A fast, city-scale geodesic approximation library based on Mapbox's Cheap Ruler algorithm.

The ruler-geo crate extends the existing geo-rs metric spaces (namely Geodesic, Haversine and Rhumb) with a new RulerMeasure measure that prioritizes performance over precision while maintaining acceptable accuracy for most city-scale applications.

Features

  • Implements most common operations on metric spaces using generic Float types with zero-cost abstractions
  • Uses a locally flat Earth approximation with latitude-dependent scaling, 20-100x faster than traditional methods like Haversine or Vincenty's formulas with typically < 0.1% error for distances up to 500 km
  • Local formulas use the WGS84 ellipsoidal model, but also support other elliptical models, such as GRS80, or even other celestial bodies
  • Different approximate algorithms for atan2 computations can be optionally enabled using cargo features
  • Comprehensive test suite, property invariants, and correctness verification against Karney (2013) Geodesic model using fuzz testing
  • No heap allocations and #![no_std] compatible
  • Optional WebAssembly bindings via the ruler-js crate
  • Optional Python bindings via the ruler-py crate (built with maturin)
  • Experimental ruler-simd crate with SIMD-accelerated implementations of common aggregated geodesic operations, eg. length of a polyline.

Examples

From Rust using the geo crate

Calculate distance between two landmarks:

use geo::{point, Distance};
use ruler_geo::RulerMeasure;

fn main() {
    let empire_state = point!(x: -73.9857, y: 40.7484);
    let flatiron = point!(x: -73.9897, y: 40.7411);

    // Calculate distance in meters
    let distance = RulerMeasure::WGS84().distance(empire_state, flatiron);

    println!("Distance: {:.1} meters", distance);
}

Generate points along a path:

use geo::{point, InterpolatePoint};
use ruler_geo::RulerMeasure;

fn main() {
    let empire_state = point!(x: -73.9857, y: 40.7484);
    let flatiron = point!(x: -73.9897, y: 40.7411);

    // Generate points with maximum 50m between each point
    let points = RulerMeasure::WGS84()
        .points_along_line(empire_state, flatiron, 50.0, true)
        .collect::<Vec<_>>();

    println!("Generated {} points along the path", points.len());
}

From JavaScript using WebAssembly

The ruler-js crate provides WebAssembly bindings. Build with wasm-pack:

cargo install wasm-pack
wasm-pack build wasm/ --target web --out-dir pkg

Then use it in your JavaScript code:

import init, { Coords } from './pkg/ruler_js.js';

async function main() {
    await init();

    const empireState = new Coords(-73.9857, 40.7484);
    const flatiron = new Coords(-73.9897, 40.7411);

    const distance = empireState.distance(flatiron);
    console.log(`Distance: ${distance.toFixed(1)} meters`);

    const bearing = empireState.bearing(flatiron);
    console.log(`Bearing: ${bearing.toFixed(1)} degrees`);

    const destination = empireState.destination(bearing, distance);
    console.log(`Destination: ${destination.x}, ${destination.y}`);
}

main();

From Python

The ruler-py crate provides Python bindings. Build with maturin:

pip install maturin
maturin develop -m python/Cargo.toml

Then use it in your Python code:

from geo_ruler import Coords

empire_state = Coords(-73.9857, 40.7484)
flatiron = Coords(-73.9897, 40.7411)

distance = empire_state.distance(flatiron)
print(f"Distance: {distance:.1f} meters")

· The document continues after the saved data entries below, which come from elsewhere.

/-! ## `Dev.wrWords` -/

@[simp] theorem Dev.wrWords_tc (d : Dev) (a : Nat) (ws : List Nat) : (d.wrWords a ws).tc = d.tc := rfl
@[simp] theorem Dev.wrWords_log (d : Dev) (a : Nat) (ws : List Nat) : (d.wrWords a ws).log = d.log := rfl
@[simp] theorem Dev.wrWords_host (d : Dev) (a : Nat) (ws : List Nat) : (d.wrWords a ws).host = d.host := rfl
@[simp] theorem Dev.wrWords_cfg (d : Dev) (a : Nat) (ws : List Nat) : (d.wrWords a ws).cfg = d.cfg := rfl
@[simp] theorem Dev.wrWords_job (d : Dev) (a : Nat) (ws : List Nat) : (d.wrWords a ws).job = d.job := rfl
@[simp] theorem Dev.wrWords_strip (d : Dev) (a : Nat) (ws : List Nat) : (d.wrWords a ws).strip = d.strip := rfl
@[simp] theorem Dev.wrWords_rast (d : Dev) (a : Nat) (ws : List Nat) : (d.wrWords a ws).rast = d.rast := rfl
@[simp] theorem Dev.wrWords_fire (d : Dev) (a : Nat) (ws : List Nat) : (d.wrWords a ws).fire = d.fire := rfl
@[simp] theorem Dev.wrWords_lace (d : Dev) (a : Nat) (ws : List Nat) : (d.wrWords a ws).lace = d.lace := rfl
@[simp] theorem Dev.wrWords_pair (d : Dev) (a : Nat) (ws : List Nat) : (d.wrWords a ws).pair = d.pair := rfl
@[simp] theorem Dev.wrWords_pos (d : Dev) (a : Nat) (ws : List Nat) : (d.wrWords a ws).pos = d.pos := rfl
@[simp] theorem Dev.wrWords_mem (d : Dev) (a : Nat) (ws : List Nat) : (d.wrWords a ws).mem = d.mem := rfl
@[simp] theorem Dev.wrWords_safe (d : Dev) (a : Nat) (ws : List Nat) : (d.wrWords a ws).safe = d.safe := rfl
@[simp] theorem Dev.wrWords_cam (d : Dev) (a : Nat) (ws : List Nat) : (d.wrWords a ws).cam = d.cam := rfl
@[simp] theorem Dev.wrWords_loop (d : Dev) (a : Nat) (ws : List Nat) : (d.wrWords a ws).loop = d.loop := rfl
@[simp] theorem Dev.wrWords_time (d : Dev) (a : Nat) (ws : List Nat) : (d.wrWords a ws).time = d.time := rfl
@[simp] theorem Dev.wrWords_net (d : Dev) (a : Nat) (ws : List Nat) : (d.wrWords a ws).net = d.net := rfl
@[simp] theorem Dev.wrWords_lane (d : Dev) (a : Nat) (ws : List Nat) : (d.wrWords a ws).lane = d.lane := rfl
@[simp] theorem Dev.wrWords_pwr (d : Dev) (a : Nat) (ws : List Nat) : (d.wrWords a ws).pwr = d.pwr := rfl
@[simp] theorem Dev.wrWords_hlth (d : Dev) (a : Nat) (ws : List Nat) : (d.wrWords a ws).hlth = d.hlth := rfl
@[simp] theorem Dev.wrWords_tx (d : Dev) (a : Nat) (ws : List Nat) : (d.wrWords a ws).tx = d.tx := rfl
@[simp] theorem Dev.wrWords_ctl (d : Dev) (a : Nat) (ws : List Nat) : (d.wrWords a ws).ctl = d.ctl := rfl
@[simp] theorem Dev.wrWords_visUse (d : Dev) (a : Nat) (ws : List Nat) : (d.wrWords a ws).visUse = d.visUse := rfl
@[simp] theorem Dev.wrWords_freeCtr (d : Dev) (a : Nat) (ws : List Nat) : (d.wrWords a ws).freeCtr = d.freeCtr := rfl

/-! ## `Dev.send` -/

@[simp] theorem Dev.send_tc (d : Dev) (t : Tx) : (d.send t).tc = d.tc := rfl
@[simp] theorem Dev.send_regs (d : Dev) (t : Tx) : (d.send t).regs = d.regs := rfl
@[simp] theorem Dev.send_log (d : Dev) (t : Tx) : (d.send t).log = d.log := rfl
@[simp] theorem Dev.send_host (d : Dev) (t : Tx) : (d.send t).host = d.host := rfl
@[simp] theorem Dev.send_cfg (d : Dev) (t : Tx) : (d.send t).cfg = d.cfg := rfl
@[simp] theorem Dev.send_job (d : Dev) (t : Tx) : (d.send t).job = d.job := rfl
@[simp] theorem Dev.send_strip (d : Dev) (t : Tx) : (d.send t).strip = d.strip := rfl
@[simp] theorem Dev.send_rast (d : Dev) (t : Tx) : (d.send t).rast = d.rast := rfl
@[simp] theorem Dev.send_fire (d : Dev) (t : Tx) : (d.send t).fire = d.fire := rfl
@[simp] theorem Dev.send_lace (d : Dev) (t : Tx) : (d.send t).lace = d.lace := rfl
@[simp] theorem Dev.send_pair (d : Dev) (t : Tx) : (d.send t).pair = d.pair := rfl
@[simp] theorem Dev.send_pos (d : Dev) (t : Tx) : (d.send t).pos = d.pos := rfl
@[simp] theorem Dev.send_mem (d : Dev) (t : Tx) : (d.send t).mem = d.mem := rfl
@[simp] theorem Dev.send_safe (d : Dev) (t : Tx) : (d.send t).safe = d.safe := rfl
@[simp] theorem Dev.send_cam (d : Dev) (t : Tx) : (d.send t).cam = d.cam := rfl
@[simp] theorem Dev.send_loop (d : Dev) (t : Tx) : (d.send t).loop = d.loop := rfl
@[simp] theorem Dev.send_time (d : Dev) (t : Tx) : (d.send t).time = d.time := rfl
@[simp] theorem Dev.send_net (d : Dev) (t : Tx) : (d.send t).net = d.net := rfl
@[simp] theorem Dev.send_lane (d : Dev) (t : Tx) : (d.send t).lane = d.lane := rfl
@[simp] theorem Dev.send_pwr (d : Dev) (t : Tx) : (d.send t).pwr = d.pwr := rfl
@[simp] theorem Dev.send_hlth (d : Dev) (t : Tx) : (d.send t).hlth = d.hlth := rfl
@[simp] theorem Dev.send_ctl (d : Dev) (t : Tx) : (d.send t).ctl = d.ctl := rfl
@[simp] theorem Dev.send_visUse (d : Dev) (t : Tx) : (d.send t).visUse = d.visUse := rfl
@[simp] theorem Dev.send_freeCtr (d : Dev) (t : Tx) : (d.send t).freeCtr = d.freeCtr := rfl

/-! ## `Dev.tick` -/

@[simp] theorem Dev.tick_tc (d : Dev) : (d.tick).tc = d.tc := rfl
@[simp] theorem Dev.tick_regs (d : Dev) : (d.tick).regs = d.regs := rfl
@[simp] theorem Dev.tick_log (d : Dev) : (d.tick).log = d.log := rfl
@[simp] theorem Dev.tick_host (d : Dev) : (d.tick).host = d.host := rfl
@[simp] theorem Dev.tick_cfg (d : Dev) : (d.tick).cfg = d.cfg := rfl
@[simp] theorem Dev.tick_job (d : Dev) : (d.tick).job = d.job := rfl
@[simp] theorem Dev.tick_strip (d : Dev) : (d.tick).strip = d.strip := rfl
@[simp] theorem Dev.tick_rast (d : Dev) : (d.tick).rast = d.rast := rfl
@[simp] theorem Dev.tick_fire (d : Dev) : (d.tick).fire = d.fire := rfl
@[simp] theorem Dev.tick_lace (d : Dev) : (d.tick).lace = d.lace := rfl
@[simp] theorem Dev.tick_pair (d : Dev) : (d.tick).pair = d.pair := rfl
@[simp] theorem Dev.tick_pos (d : Dev) : (d.tick).pos = d.pos := rfl
@[simp] theorem Dev.tick_mem (d : Dev) : (d.tick).mem = d.mem := rfl
@[simp] theorem Dev.tick_safe (d : Dev) : (d.tick).safe = d.safe := rfl
@[simp] theorem Dev.tick_cam (d : Dev) : (d.tick).cam = d.cam := rfl
@[simp] theorem Dev.tick_loop (d : Dev) : (d.tick).loop = d.loop := rfl
@[simp] theorem Dev.tick_time (d : Dev) : (d.tick).time = d.time := rfl
@[simp] theorem Dev.tick_net (d : Dev) : (d.tick).net = d.net := rfl
@[simp] theorem Dev.tick_lane (d : Dev) : (d.tick).lane = d.lane := rfl
@[simp] theorem Dev.tick_pwr (d : Dev) : (d.tick).pwr = d.pwr := rfl
@[simp] theorem Dev.tick_hlth (d : Dev) : (d.tick).hlth = d.hlth := rfl
@[simp] theorem Dev.tick_tx (d : Dev) : (d.tick).tx = d.tx := rfl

bearing = empire_state.bearing(flatiron)
print(f"Bearing: {bearing:.1f} degrees")

destination = empire_state.destination(bearing, distance)
print(f"Destination: {destination.x}, {destination.y}")

Performance

Geo Ruler is optimized for high performance at the cost of accuracy, especially for city-scale distances. It achieves this by using a flat-Earth approximation with latitude-dependent scaling, allowing for simple Euclidean calculations instead of complex spherical geometry.

Below are benchmark results comparing Geo Ruler against the other geo-rs implementations:

Operation RulerMeasure (atan2_deg3) RulerMeasure (default) Geodesic Haversine Rhumb
Distance 6.17 ns 6.17 ns 402.61 ns 16.35 ns 21.31 ns
Bearing 8.51 ns 19.79 ns 405.20 ns 25.06 ns 31.38 ns
Destination 9.14 ns 9.11 ns 206.43 ns 48.95 ns 33.21 ns
Interpolate Distance 25.57 ns 37.08 ns 629.54 ns 84.33 ns 90.63 ns
Interpolate Ratio 0.96 ns 0.99 ns 647.79 ns 90.97 ns 89.71 ns
Interpolate Along 10.85 ns 10.85 ns 2160.50 ns 349.33 ns 348.23 ns

Note: default refers to Rust's default atan2 implementation (when atan2_deg3 is not enabled), whilst atan2_deg3 refers to the polynomial approximation provided by this crate. See the Cargo Features section for more details on these options.

Warning

These benchmarks were performed on city-scale distances between the Empire State Building and Flatiron Building, which is under 1 km. If you are working with larger distances, the performance difference will not matter because the outputs will most likely be wrong.

For a more accurate geodesic implementation, consider using the geo crate's Geodesic metric space.

Overview

How It Works

The Cheap Ruler algorithm, developed by Mapbox, uses a flat-Earth approximation with latitude-dependent scaling.

For a given latitude, the algorithm:

  1. Precalculates scale factors for converting longitude and latitude degrees to meters
  2. Uses these factors to perform simple Euclidean calculations instead of complex spherical geometry
  3. Maintains high accuracy for city-scale distances (typically < 0.1% error for distances up to ~500 km)

This approach is significantly faster than traditional methods like Haversine or Vincenty's formulas while maintaining excellent accuracy for most practical applications.

Integration with geo-rs

The ruler-geo crate extends the geo-rs ecosystem by implementing the following traits:

Workspace Structure

Crate Description
ruler/ Core library (ruler)
geo/ Integration with the geo-rs crate (ruler-geo)
simd/ SIMD-accelerated operations (ruler-simd)
wasm/ WebAssembly bindings (ruler-js)
python/ Python bindings (ruler-py)

Cargo Features

  • std: Enable standard library support (enabled by default)
  • atan2_deg3: Use a very fast and inaccurate 3rd degree polynomial approximation of atan2 (enabled by default)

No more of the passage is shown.